Dernière mise à jour : 28 juil.

Les clichés sur les jeunes sont nombreux, et traduisent les représentations que la société porte sur cette catégorie. Dans cette série d’articles portant sur les jeunesses dans la région grenobloise, les partenaires de l’OBS'y documentent les idées reçues sur ces habitants.

Pour approcher ce thème des mobilités chez les jeunes, plusieurs sources ont été mobilisées, mêlant enquêtes locales, quantitatives et qualitatives ainsi que des articles de presse.

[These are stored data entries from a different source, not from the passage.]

-- ==== Sys2Proof/Syntax.lean ====
section
/-! DEFINITION. The instructions: one constructor for each row of spec/opcode_table.json, and the
forms in which one arrives at a port (30_encoding.md R90, R96, R101). -/

namespace Sys2Proof

/-- What a SENDRAW frame carries in bytes 2 and 3: the command code the caller supplies, and the type byte,
`0x00` unless given ("the type is the default `0x00`", 45_wire_commands.md R250). -/
structure RawCode where
  command : Byte
  typeByte : Byte := 0x00#8
deriving DecidableEq, Repr

/-- The 26 rows of spec/opcode_table.json. -/
inductive Instr where
  /-- `RD n`, `0x01nn` (44_rd.md R230). -/
  | rd (n : Byte)
  /-- `CRC.CLR`, `0x10xx` (40_crc.md R133). -/
  | crcClr
  /-- `CRC.UPD b`, `0x11bb` (40_crc.md R134). -/
  | crcUpd (b : Byte)
  /-- `BREV b`, `0x20bb` (41_brev.md R151). -/
  | brev (b : Byte)
  /-- `ENC.CMD c`, `0x30cc` (42_enc.md R162). -/
  | encCmd (c : Byte)
  /-- `ENC.TYPE t`, `0x31tt` (42_enc.md R164). -/
  | encType (t : Byte)
  /-- `ENC.LENL b`, `0x32bb` (42_enc.md R165). -/
  | encLenl (b : Byte)
  /-- `ENC.LENH b`, `0x33bb` (42_enc.md R167). -/
  | encLenh (b : Byte)
  /-- `ENC.START`, `0x34xx` (42_enc.md R166). -/
  | encStart
  /-- `ENC.PUT b`, `0x35bb` (42_enc.md R168). -/
  | encPut (b : Byte)
  /-- `ENC.PUTR b`, `0x36bb` (42_enc.md R169). -/
  | encPutr (b : Byte)
  /-- `DEC.PAY`, `0x40xx` (43_dec.md R200). -/
  | decPay
  /-- `DEC.ACK`, `0x41xx` (43_dec.md R202). -/
  | decAck
  /-- `CRC.RD`, the fully fixed word `0x0100` (40_crc.md R135, 30_encoding.md R101). -/
  | crcRd
  /-- `RXBEAT`: an RX beat with `last = 0` (43_dec.md R196). -/
  | rxBeat (b : Byte)
  /-- `RXBEAT.LAST`: an RX beat with `last = 1` (43_dec.md R196, R197). -/
  | rxBeatLast (b : Byte)
  /-- `RETRACT steps` (45_wire_commands.md R242). -/
  | retract (steps : Half)
  /-- `FEED steps` (45_wire_commands.md R241). -/
  | feed (steps : Half)
  /-- `PRINTROW [r0, ...]`, the row as the rasteriser gives it (45_wire_commands.md R243). -/
  | printRow (row : List Byte)
  /-- `GETSTATUS` (45_wire_commands.md R245). -/
  | getStatus
  /-- `SETDPI dpi` (45_wire_commands.md R247). -/
  | setDpi (dpi : Byte)
  /-- `GETINFO` (45_wire_commands.md R246). -/
  | getInfo
  /-- `SETENERGY energy` (45_wire_commands.md R249). -/
  | setEnergy (energy : Half)
  /-- `SETSPEED speed` (45_wire_commands.md R248). -/
  | setSpeed (speed : Byte)
  /-- `APPLYENERGY` (45_wire_commands.md R244). -/
  | applyEnergy
  /-- `SENDRAW cmd, [p0, ...]` (45_wire_commands.md R250), whose type byte is `0x00`. The row's mask
  `0xFFFF0000` leaves frame byte 3 free as well (30_encoding.md R101), so the operand holds a type byte
  too (log 6). -/
  | sendRaw (cmd : RawCode) (payload : List Byte)
deriving DecidableEq, Repr

/-- What the host presents: an operation word (20_memory.md R62), or a wire command, which the host
expands into operation words and which is written as its frame (45_wire_commands.md R240,
30_encoding.md R101). -/
inductive HostWord where
  | op (w : OpWord)
  | frame (bytes : List Byte)
deriving DecidableEq, Repr

/-- An encoded instruction at the port it arrives at: the host's, or the RX stream
(30_encoding.md R96 "it arrives on the RX stream, in format BEAT"). -/
inductive Encoded where
  | host (w : HostWord)
  | rx (w : BeatWord)
deriving DecidableEq, Repr

/-- The three formats of the rows of spec/opcode_table.json (30_encoding.md R101). -/
inductive Format where
  | op
  | beat
  | frame
deriving DecidableEq, Repr

/-- The format of an instruction's row (30_encoding.md R101). -/
def Instr.format : Instr → Format
  | .rd _ | .crcClr | .crcUpd _ | .brev _ | .encCmd _ | .encType _ | .encLenl _ | .encLenh _
  | .encStart | .encPut _ | .encPutr _ | .decPay | .decAck | .crcRd => .op
  | .rxBeat _ | .rxBeatLast _ => .beat
  | .retract _ | .feed _ | .printRow _ | .getStatus | .setDpi _ | .getInfo | .setEnergy _
  | .setSpeed _ | .applyEnergy | .sendRaw _ _ => .frame

/-- The format an encoding is in. -/
def Encoded.format : Encoded → Format
  | .host (.op _) => .op
  | .host (.frame _) => .frame
  | .rx _ => .beat

end Sys2Proof
end

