-- ==== Sys2Proof/Machine/Brev.lean ====
section
/-! DEFINITION. The BREV unit's operation (41_brev.md R151). -/

namespace Sys2Proof.Machine

/-- `BREV b`: `Respond(0, rev8(b))`, no state read or written (41_brev.md R151). -/
def execBrev (b : Byte) (s : State) : Result := .next (respondOk (rev8 b) s)

end Sys2Proof.Machine
end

Des jeunes plus mobiles qu’avant, prêts à se déplacer pour accéder à un emploi, voyager, etc., est-ce toujours la réalité ? En ville, à la campagne, les réalités sont diverses, les freins aussi… des tendances émergent, côté voiture, avec un passage du permis de conduire de plus en plus tardif et une augmentation, en résonance, de l’usage des voitures sans permis mais aussi du vélo. À nuancer selon les territoires.


L'obtention du permis de conduire, de plus en plus tardive

Taux de possession du permis de conduire selon le territoire de résidence
Source : EMC², SMMAG.

Après des décennies d’augmentation du taux de détention du permis de conduire chez les jeunes, une tendance à se présenter plus tardivement à l’examen, observable depuis les années 2000, s’amplifie : 76 % des 18-24 ans étaient titulaires du permis de conduire en 2002 sur le périmètre du Syndicat mixte des mobilités de l'aire grenobloise (SMMAG), ils ne sont plus que 60 % en 2020. Ce phénomène est observable tant chez les hommes que chez les femmes, la tranche d’âge des 18-24 ans étant d’ailleurs la seule pour laquelle ce taux est identique selon le genre. Ce n’est qu’à partir de 30 ans que la part de titulaires du permis de conduire atteint près de 90 %, proche de la moyenne de la population.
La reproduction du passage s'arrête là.